> **Problem**: Set down exactly the lines in the records below that run from the line with "have e : 992" to the line with "rw [unpackSchedule, Vector.getElem_ofFn]", inclusive, and nothing more.

> **Record set**:
- - - - - - -
-- ==== Sys2Proof/Machine/Rom.lean ====
section
/-! DEFINITION. The contents of the S-box array and the configuration of the core as the spec gives it (R10, R90). The
source names the standard and prints no entry: the table is from general knowledge (mark: PRESUMED, log entry 2). -/

namespace Sys2Proof.Machine

/-- The table of R90, row `i` being `SBOX[i][0]` to `SBOX[i][15]`. PRESUMED, unsafe (log entry 2). -/
def magmaSBox : SBox :=
  #v[#v[12, 4, 6, 2, 10, 5, 11, 9, 14, 8, 13, 7, 0, 3, 15, 1],
     #v[6, 8, 2, 3, 9, 10, 5, 12, 1, 14, 4, 7, 11, 13, 0, 15],
     #v[11, 3, 5, 8, 2, 15, 10, 13, 14, 1, 7, 4, 12, 9, 6, 0],
     #v[12, 8, 2, 1, 13, 4, 15, 6, 7, 0, 10, 5, 3, 14, 9, 11],
     #v[7, 15, 5, 10, 8, 1, 6, 13, 0, 9, 3, 14, 11, 4, 2, 12],
     #v[5, 13, 15, 6, 9, 2, 12, 10, 11, 7, 8, 1, 4, 3, 14, 0],
     #v[8, 14, 2, 5, 6, 9, 1, 12, 15, 4, 11, 0, 13, 10, 3, 7],
     #v[1, 7, 14, 13, 0, 5, 8, 3, 4, 15, 10, 6, 9, 12, 11, 2]]

/-- The parameters of R10 at their stated values. -/
def magmaConfig : Config := { sbox := magmaSBox, klenW := defaultKlenW }

end Sys2Proof.Machine
end

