-- ==== Sys2Proof/Laws/Decode.lean ====
section
/-! SUPPORT. The small lemmas of the decoder and the encoder: operation codes, the words of a schedule field, the status
bit. -/

namespace Sys2Proof

/-- Every code is read back as its operation. -/
@[simp] theorem opOfCode_code (o : Op) : opOfCode o.code = o := by cases o <;> rfl

/-- Every operation read from a code has that code: all eight are assigned (R61, R71). -/
@[simp] theorem code_opOfCode (b : BitVec 3) : (opOfCode b).code = b := by
  revert b; decide

/-- The integer that a list of words makes, the first most significant. -/
theorem getLsbD_foldl_words (l : List Word) (n : Nat) (hn : n < 1024) :
    (l.foldl (fun (acc : BitVec 1024) w => (acc <<< 32) ||| w.setWidth 1024) 0#1024).getLsbD n =
      (l.reverse.getD (n / 32) 0).getLsbD (n % 32) := by
  induction l using List.reverseRecOn generalizing n with
  | nil => simp
  | append_singleton l w ih =>
    rw [List.foldl_append]
    simp only [List.foldl_cons, List.foldl_nil, List.reverse_append, List.reverse_cons, List.reverse_nil,
      List.nil_append, List.singleton_append, BitVec.getLsbD_or, BitVec.getLsbD_shiftLeft, BitVec.getLsbD_setWidth]
    by_cases h : n < 32
    · simp [h, hn, Nat.div_eq_of_lt h, Nat.mod_eq_of_lt h]
    · rw [ih (n - 32) (by omega), show n / 32 = (n - 32) / 32 + 1 by omega, show n % 32 = (n - 32) % 32 by omega]
      simp [h, hn, BitVec.getLsbD_of_ge w n (by omega)]

/-- Bit `n` of a packed schedule is a bit of `RK[31 - n/32]` (R67). -/
theorem getLsbD_packSchedule (rk : Schedule) (n : Nat) (hn : n < 1024) :
    (packSchedule rk).getLsbD n = (rk[31 - n / 32]'(by omega)).getLsbD (n % 32) := by
  rw [packSchedule, getLsbD_foldl_words _ _ hn]
  have h : n / 32 < rk.toList.reverse.length := by simp; omega
  rw [List.getD_eq_getElem _ _ h]
  simp

/-- `RK[i]` stands in bits `1023-32i : 992-32i` of a packed schedule (R67, R69). -/
theorem extract_packSchedule (rk : Schedule) (i : Nat) (hi : i < 32) :
    (packSchedule rk).extractLsb' (992 - 32 * i) 32 = rk[i] := by
  apply BitVec.eq_of_getLsbD_eq
  intro j hj
  have e : 31 - (992 - 32 * i + j) / 32 = i := by omega
  have e' : (992 - 32 * i + j) % 32 = j := by omega
  simp [hj, getLsbD_packSchedule _ _ (show 992 - 32 * i + j < 1024 by omega), e, e']

@[simp] theorem unpackSchedule_packSchedule (rk : Schedule) : unpackSchedule (packSchedule rk) = rk := by
  apply Vector.ext
  intro i hi
  simp [unpackSchedule, extract_packSchedule _ _ hi]

@[simp] theorem packSchedule_unpackSchedule (b : BitVec 1024) : packSchedule (unpackSchedule b) = b := by
  apply BitVec.eq_of_getLsbD_eq
  intro n hn
  have e : 992 - 32 * (31 - n / 32) + n % 32 = n := by omega
  simp [getLsbD_packSchedule _ _ hn, unpackSchedule, Nat.mod_lt, e]

/-- A schedule is packed into a field exactly when the field holds its words (R67). -/
theorem eq_packSchedule (b : BitVec 1024) (rk : Schedule) (h : ∀ i : Fin 32, b.extractLsb' (992 - 32 * i.val) 32 = rk[i]) :
    b = packSchedule rk := by
  have hu : unpackSchedule b = rk := by
    apply Vector.ext
    intro i hi
    rw [unpackSchedule, Vector.getElem_ofFn]
    exact h ⟨i, hi⟩
  rw [← hu, packSchedule_unpackSchedule]

/-- The operation of a frame that ends in a code. -/
theorem requestOp_append {n : Nat} (x : BitVec n) (o : Op) : requestOp ⟨n + 3, x ++ o.code⟩ = o := by
  have h : (x ++ o.code).extractLsb' 0 3 = o.code :=
    (extract_append_low x o.code 0 3 (by decide)).trans BitVec.extractLsb'_eq_self
  simp [requestOp, h]

/-- The `klen` field of a frame of format KM. -/
theorem requestKlen_append {n klenW : Nat} (x : BitVec n) (k : BitVec klenW) (c : BitVec 3) :
    requestKlen klenW ⟨n + klenW + 3, x ++ k ++ c⟩ = k.toNat := by
  have h : (x ++ k ++ c).extractLsb' 3 klenW = k := by
    rw [extract_append_high _ _ _ _ (by decide), extract_append_low _ _ _ _ (by omega)]
    exact BitVec.extractLsb'_eq_self
  simp [requestKlen, h]

/-- A frame is decoded exactly when it has the length its fields give (R71). -/
theorem decodeFrame_eq_some {klenW : Nat} {f : Frame} {i : Instr} :
    decodeFrame klenW f = some i ↔ f.len = requestLength klenW f ∧ requestFields klenW f = i := by
  simp [decodeFrame]

theorem decodeFrame_eq_none {klenW : Nat} {f : Frame} :
    decodeFrame klenW f = none ↔ f.len ≠ requestLength klenW f := by
  simp [decodeFrame]

end Sys2Proof
end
- - - - - - -
> **Written solution**:
  have e : 992 - 32 * (31 - n / 32) + n % 32 = n := by omega
  simp [getLsbD_packSchedule _ _ hn, unpackSchedule, Nat.mod_lt, e]

/-- A schedule is packed into a field exactly when the field holds its words (R67). -/
theorem eq_packSchedule (b : BitVec 1024) (rk : Schedule) (h : ∀ i : Fin 32, b.extractLsb' (992 - 32 * i.val) 32 = rk[i]) :
    b = packSchedule rk := by
  have hu : unpackSchedule b = rk := by
    apply Vector.ext
    intro i hi
    rw [unpackSchedule, Vector.getElem_ofFn]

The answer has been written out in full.